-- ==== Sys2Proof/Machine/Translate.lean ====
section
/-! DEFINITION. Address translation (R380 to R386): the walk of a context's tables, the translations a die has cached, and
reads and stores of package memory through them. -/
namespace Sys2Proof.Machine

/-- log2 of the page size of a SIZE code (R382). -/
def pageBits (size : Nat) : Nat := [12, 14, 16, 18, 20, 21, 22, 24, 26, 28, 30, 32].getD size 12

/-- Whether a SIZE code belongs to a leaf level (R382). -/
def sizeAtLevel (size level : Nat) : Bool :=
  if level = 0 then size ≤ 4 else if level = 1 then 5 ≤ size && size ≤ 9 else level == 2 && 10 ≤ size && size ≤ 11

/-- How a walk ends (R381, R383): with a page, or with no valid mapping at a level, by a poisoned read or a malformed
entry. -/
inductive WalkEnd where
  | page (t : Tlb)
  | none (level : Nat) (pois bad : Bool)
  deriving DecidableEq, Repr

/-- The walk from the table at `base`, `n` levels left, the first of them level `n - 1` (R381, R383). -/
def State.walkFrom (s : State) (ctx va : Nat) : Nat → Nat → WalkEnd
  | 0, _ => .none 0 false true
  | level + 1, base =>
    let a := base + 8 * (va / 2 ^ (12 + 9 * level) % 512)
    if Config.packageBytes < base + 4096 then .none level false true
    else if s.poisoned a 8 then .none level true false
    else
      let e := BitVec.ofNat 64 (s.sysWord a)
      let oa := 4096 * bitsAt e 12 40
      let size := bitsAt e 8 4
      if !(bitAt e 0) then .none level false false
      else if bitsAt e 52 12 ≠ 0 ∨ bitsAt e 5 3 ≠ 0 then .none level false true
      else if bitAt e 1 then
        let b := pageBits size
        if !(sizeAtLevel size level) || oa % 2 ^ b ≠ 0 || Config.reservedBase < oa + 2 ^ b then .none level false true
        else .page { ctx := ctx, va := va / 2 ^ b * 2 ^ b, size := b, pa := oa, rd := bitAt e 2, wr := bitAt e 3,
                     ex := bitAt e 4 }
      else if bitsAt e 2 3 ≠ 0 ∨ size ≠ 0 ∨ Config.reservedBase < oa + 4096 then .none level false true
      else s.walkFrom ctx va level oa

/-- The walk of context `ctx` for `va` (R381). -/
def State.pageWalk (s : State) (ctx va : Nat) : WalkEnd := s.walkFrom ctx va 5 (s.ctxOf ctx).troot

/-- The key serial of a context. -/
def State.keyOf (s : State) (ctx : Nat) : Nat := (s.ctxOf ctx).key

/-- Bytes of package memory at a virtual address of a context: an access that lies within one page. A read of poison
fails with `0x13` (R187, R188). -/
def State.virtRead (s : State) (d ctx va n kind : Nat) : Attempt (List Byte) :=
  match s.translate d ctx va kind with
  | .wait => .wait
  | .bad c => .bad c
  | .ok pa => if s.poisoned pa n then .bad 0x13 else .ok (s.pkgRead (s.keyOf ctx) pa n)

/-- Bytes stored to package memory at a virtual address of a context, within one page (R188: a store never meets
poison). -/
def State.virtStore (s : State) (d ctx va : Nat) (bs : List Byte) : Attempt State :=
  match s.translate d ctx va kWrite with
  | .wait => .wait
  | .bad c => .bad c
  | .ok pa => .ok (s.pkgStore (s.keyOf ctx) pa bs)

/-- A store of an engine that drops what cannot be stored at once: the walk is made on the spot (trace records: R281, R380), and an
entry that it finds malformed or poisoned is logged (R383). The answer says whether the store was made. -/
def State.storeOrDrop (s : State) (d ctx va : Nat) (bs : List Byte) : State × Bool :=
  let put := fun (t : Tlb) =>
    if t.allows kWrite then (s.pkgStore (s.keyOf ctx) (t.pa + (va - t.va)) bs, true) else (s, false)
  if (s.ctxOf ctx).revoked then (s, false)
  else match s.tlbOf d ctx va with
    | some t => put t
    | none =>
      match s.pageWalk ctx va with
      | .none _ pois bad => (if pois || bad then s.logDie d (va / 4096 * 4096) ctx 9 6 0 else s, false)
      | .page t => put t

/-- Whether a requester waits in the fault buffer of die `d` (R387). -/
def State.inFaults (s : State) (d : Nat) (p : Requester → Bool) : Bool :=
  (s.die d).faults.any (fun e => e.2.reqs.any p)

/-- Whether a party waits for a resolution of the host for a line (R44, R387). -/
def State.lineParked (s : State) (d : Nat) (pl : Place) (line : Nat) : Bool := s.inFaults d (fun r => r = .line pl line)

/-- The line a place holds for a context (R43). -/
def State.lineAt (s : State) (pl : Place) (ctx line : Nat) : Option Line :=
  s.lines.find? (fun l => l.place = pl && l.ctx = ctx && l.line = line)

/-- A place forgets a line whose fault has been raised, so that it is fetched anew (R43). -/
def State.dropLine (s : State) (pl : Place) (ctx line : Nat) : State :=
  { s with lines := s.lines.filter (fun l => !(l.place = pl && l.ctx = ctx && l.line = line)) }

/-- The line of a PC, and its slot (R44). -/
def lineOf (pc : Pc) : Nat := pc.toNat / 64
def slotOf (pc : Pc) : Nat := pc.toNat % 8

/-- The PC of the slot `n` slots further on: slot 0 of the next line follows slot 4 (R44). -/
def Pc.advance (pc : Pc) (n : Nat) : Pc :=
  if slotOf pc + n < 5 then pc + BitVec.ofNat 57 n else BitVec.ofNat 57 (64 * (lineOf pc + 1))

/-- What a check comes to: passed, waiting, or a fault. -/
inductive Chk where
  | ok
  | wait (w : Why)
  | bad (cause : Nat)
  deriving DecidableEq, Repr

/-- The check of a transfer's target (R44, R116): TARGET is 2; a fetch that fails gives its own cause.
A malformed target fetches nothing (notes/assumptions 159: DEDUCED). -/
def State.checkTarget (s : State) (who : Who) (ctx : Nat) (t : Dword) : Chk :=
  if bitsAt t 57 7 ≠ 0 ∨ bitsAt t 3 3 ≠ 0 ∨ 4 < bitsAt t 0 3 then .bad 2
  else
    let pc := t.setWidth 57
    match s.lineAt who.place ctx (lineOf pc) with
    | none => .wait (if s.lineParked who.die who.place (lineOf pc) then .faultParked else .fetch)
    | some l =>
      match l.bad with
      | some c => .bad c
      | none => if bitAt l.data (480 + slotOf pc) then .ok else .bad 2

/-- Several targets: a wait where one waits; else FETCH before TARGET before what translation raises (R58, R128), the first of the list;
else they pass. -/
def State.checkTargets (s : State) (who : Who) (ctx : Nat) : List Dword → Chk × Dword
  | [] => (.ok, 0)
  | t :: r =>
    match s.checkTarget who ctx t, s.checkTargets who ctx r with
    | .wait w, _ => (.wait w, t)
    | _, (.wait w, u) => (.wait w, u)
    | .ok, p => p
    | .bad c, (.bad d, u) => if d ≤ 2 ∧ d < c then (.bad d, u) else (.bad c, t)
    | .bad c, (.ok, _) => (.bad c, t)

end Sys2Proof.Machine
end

※

The entries above are to be copied word for word.

SOLUTION:
-- ==== Sys2Proof/Machine/Translate.lean ====
section
/-! DEFINITION. Address translation (R380 to R386): the walk of a context's tables, the translations a die has cached, and
reads and stores of package memory through them. -/
namespace Sys2Proof.Machine

/-- log2 of the page size of a SIZE code (R382). -/
def pageBits (size : Nat) : Nat := [12, 14, 16, 18, 20, 21, 22, 24, 26, 28, 30, 32].getD size 12

/-- Whether a SIZE code belongs to a leaf level (R382). -/
def sizeAtLevel (size level : Nat) : Bool :=
  if level = 0 then size ≤ 4 else if level = 1 then 5 ≤ size && size ≤ 9 else level == 2 && 10 ≤ size && size ≤ 11

/-- How a walk ends (R381, R383): with a page, or with no valid mapping at a level, by a poisoned read or a malformed
entry. -/
inductive WalkEnd where
  | page (t : Tlb)
  | none (level : Nat) (pois bad : Bool)
  deriving DecidableEq, Repr

/-- The walk from the table at `base`, `n` levels left, the first of them level `n - 1` (R381, R383). -/
def State.walkFrom (s : State) (ctx va : Nat) : Nat → Nat → WalkEnd
  | 0, _ => .none 0 false true
  | level + 1, base =>
    let a := base + 8 * (va / 2 ^ (12 + 9 * level) % 512)
    if Config.packageBytes < base + 4096 then .none level false true
    else if s.poisoned a 8 then .none level true false
    else
      let e := BitVec.ofNat 64 (s.sysWord a)
      let oa := 4096 * bitsAt e 12 40
      let size := bitsAt e 8 4
      if !(bitAt e 0) then .none level false false
      else if bitsAt e 52 12 ≠ 0 ∨ bitsAt e 5 3 ≠ 0 then .none level false true
      else if bitAt e 1 then
        let b := pageBits size
        if !(sizeAtLevel size level) || oa % 2 ^ b ≠ 0 || Config.reservedBase < oa + 2 ^ b then .none level false true
        else .page { ctx := ctx, va := va / 2 ^ b * 2 ^ b, size := b, pa := oa, rd := bitAt e 2, wr := bitAt e 3,
                     ex := bitAt e 4 }
      else if bitsAt e 2 3 ≠ 0 ∨ size ≠ 0 ∨ Config.reservedBase < oa + 4096 then .none level false true
      else s.walkFrom ctx va level oa

/-- The walk of context `ctx` for `va` (R381). -/
def State.pageWalk (s : State) (ctx va : Nat) : WalkEnd := s.walkFrom ctx va 5 (s.ctxOf ctx).troot

/-- The key serial of a context. -/
def State.keyOf (s : State) (ctx : Nat) : Nat := (s.ctxOf ctx).key

/-- Bytes of package memory at a virtual address of a context: an access that lies within one page. A read of poison
fails with `0x13` (R187, R188). -/
def State.virtRead (s : State) (d ctx va n kind : Nat) : Attempt (List Byte) :=
  match s.translate d ctx va kind with
  | .wait => .wait
  | .bad c => .bad c
  | .ok pa => if s.poisoned pa n then .bad 0x13 else .ok (s.pkgRead (s.keyOf ctx) pa n)

/-- Bytes stored to package memory at a virtual address of a context, within one page (R188: a store never meets
poison). -/
def State.virtStore (s : State) (d ctx va : Nat) (bs : List Byte) : Attempt State :=
  match s.translate d ctx va kWrite with
  | .wait => .wait
  | .bad c => .bad c
  | .ok pa => .ok (s.pkgStore (s.keyOf ctx) pa bs)

/-- A store of an engine that drops what cannot be stored at once: the walk is made on the spot (trace records: R281, R380), and an
entry that it finds malformed or poisoned is logged (R383). The answer says whether the store was made. -/
def State.storeOrDrop (s : State) (d ctx va : Nat) (bs : List Byte) : State × Bool :=
  let put := fun (t : Tlb) =>
    if t.allows kWrite then (s.pkgStore (s.keyOf ctx) (t.pa + (va - t.va)) bs, true) else (s, false)
  if (s.ctxOf ctx).revoked then (s, false)
  else match s.tlbOf d ctx va with
    | some t => put t
    | none =>
      match s.pageWalk ctx va with
      | .none _ pois bad => (if pois || bad then s.logDie d (va / 4096 * 4096) ctx 9 6 0 else s, false)
      | .page t => put t

/-- Whether a requester waits in the fault buffer of die `d` (R387). -/
def State.inFaults (s : State) (d : Nat) (p : Requester → Bool) : Bool :=
  (s.die d).faults.any (fun e => e.2.reqs.any p)

/-- Whether a party waits for a resolution of the host for a line (R44, R387). -/
def State.lineParked (s : State) (d : Nat) (pl : Place) (line : Nat) : Bool := s.inFaults d (fun r => r = .line pl line)

/-- The line a place holds for a context (R43). -/
def State.lineAt (s : State) (pl : Place) (ctx line : Nat) : Option Line :=
  s.lines.find? (fun l => l.place = pl && l.ctx = ctx && l.line = line)

/-- A place forgets a line whose fault has been raised, so that it is fetched anew (R43). -/
def State.dropLine (s : State) (pl : Place) (ctx line : Nat) : State :=
  { s with lines := s.lines.filter (fun l => !(l.place = pl && l.ctx = ctx && l.line = line)) }

/-- The line of a PC, and its slot (R44). -/
def lineOf (pc : Pc) : Nat := pc.toNat / 64
def slotOf (pc : Pc) : Nat := pc.toNat % 8

/-- The PC of the slot `n` slots further on: slot 0 of the next line follows slot 4 (R44). -/
def Pc.advance (pc : Pc) (n : Nat) : Pc :=
  if slotOf pc + n < 5 then pc + BitVec.ofNat 57 n else BitVec.ofNat 57 (64 * (lineOf pc + 1))

/-- What a check comes to: passed, waiting, or a fault. -/
inductive Chk where
  | ok
  | wait (w : Why)
  | bad (cause : Nat)
  deriving DecidableEq, Repr

/-- The check of a transfer's target (R44, R116): TARGET is 2; a fetch that fails gives its own cause.
A malformed target fetches nothing (notes/assumptions 159: DEDUCED). -/
def State.checkTarget (s : State) (who : Who) (ctx : Nat) (t : Dword) : Chk :=
  if bitsAt t 57 7 ≠ 0 ∨ bitsAt t 3 3 ≠ 0 ∨ 4 < bitsAt t 0 3 then .bad 2
  else
    let pc := t.setWidth 57
    match s.lineAt who.place ctx (lineOf pc) with
    | none => .wait (if s.lineParked who.die who.place (lineOf pc) then .faultParked else .fetch)
    | some l =>
      match l.bad with
      | some c => .bad c
      | none => if bitAt l.data (480 + slotOf pc) then .ok else .bad 2

/-- Several targets: a wait where one waits; else FETCH before TARGET before what translation raises (R58, R128), the first of the list;
else they pass. -/
def State.checkTargets (s : State) (who : Who) (ctx : Nat) : List Dword → Chk × Dword
  | [] => (.ok, 0)
  | t :: r =>
    match s.checkTarget who ctx t, s.checkTargets who ctx r with
    | .wait w, _ => (.wait w, t)
    | _, (.wait w, u) => (.wait w, u)
    | .ok, p => p
    | .bad c, (.bad d, u) => if d ≤ 2 ∧ d < c then (.bad d, u) else (.bad c, t)
    | .bad c, (.ok, _) => (.bad c, t)

end Sys2Proof.Machine
end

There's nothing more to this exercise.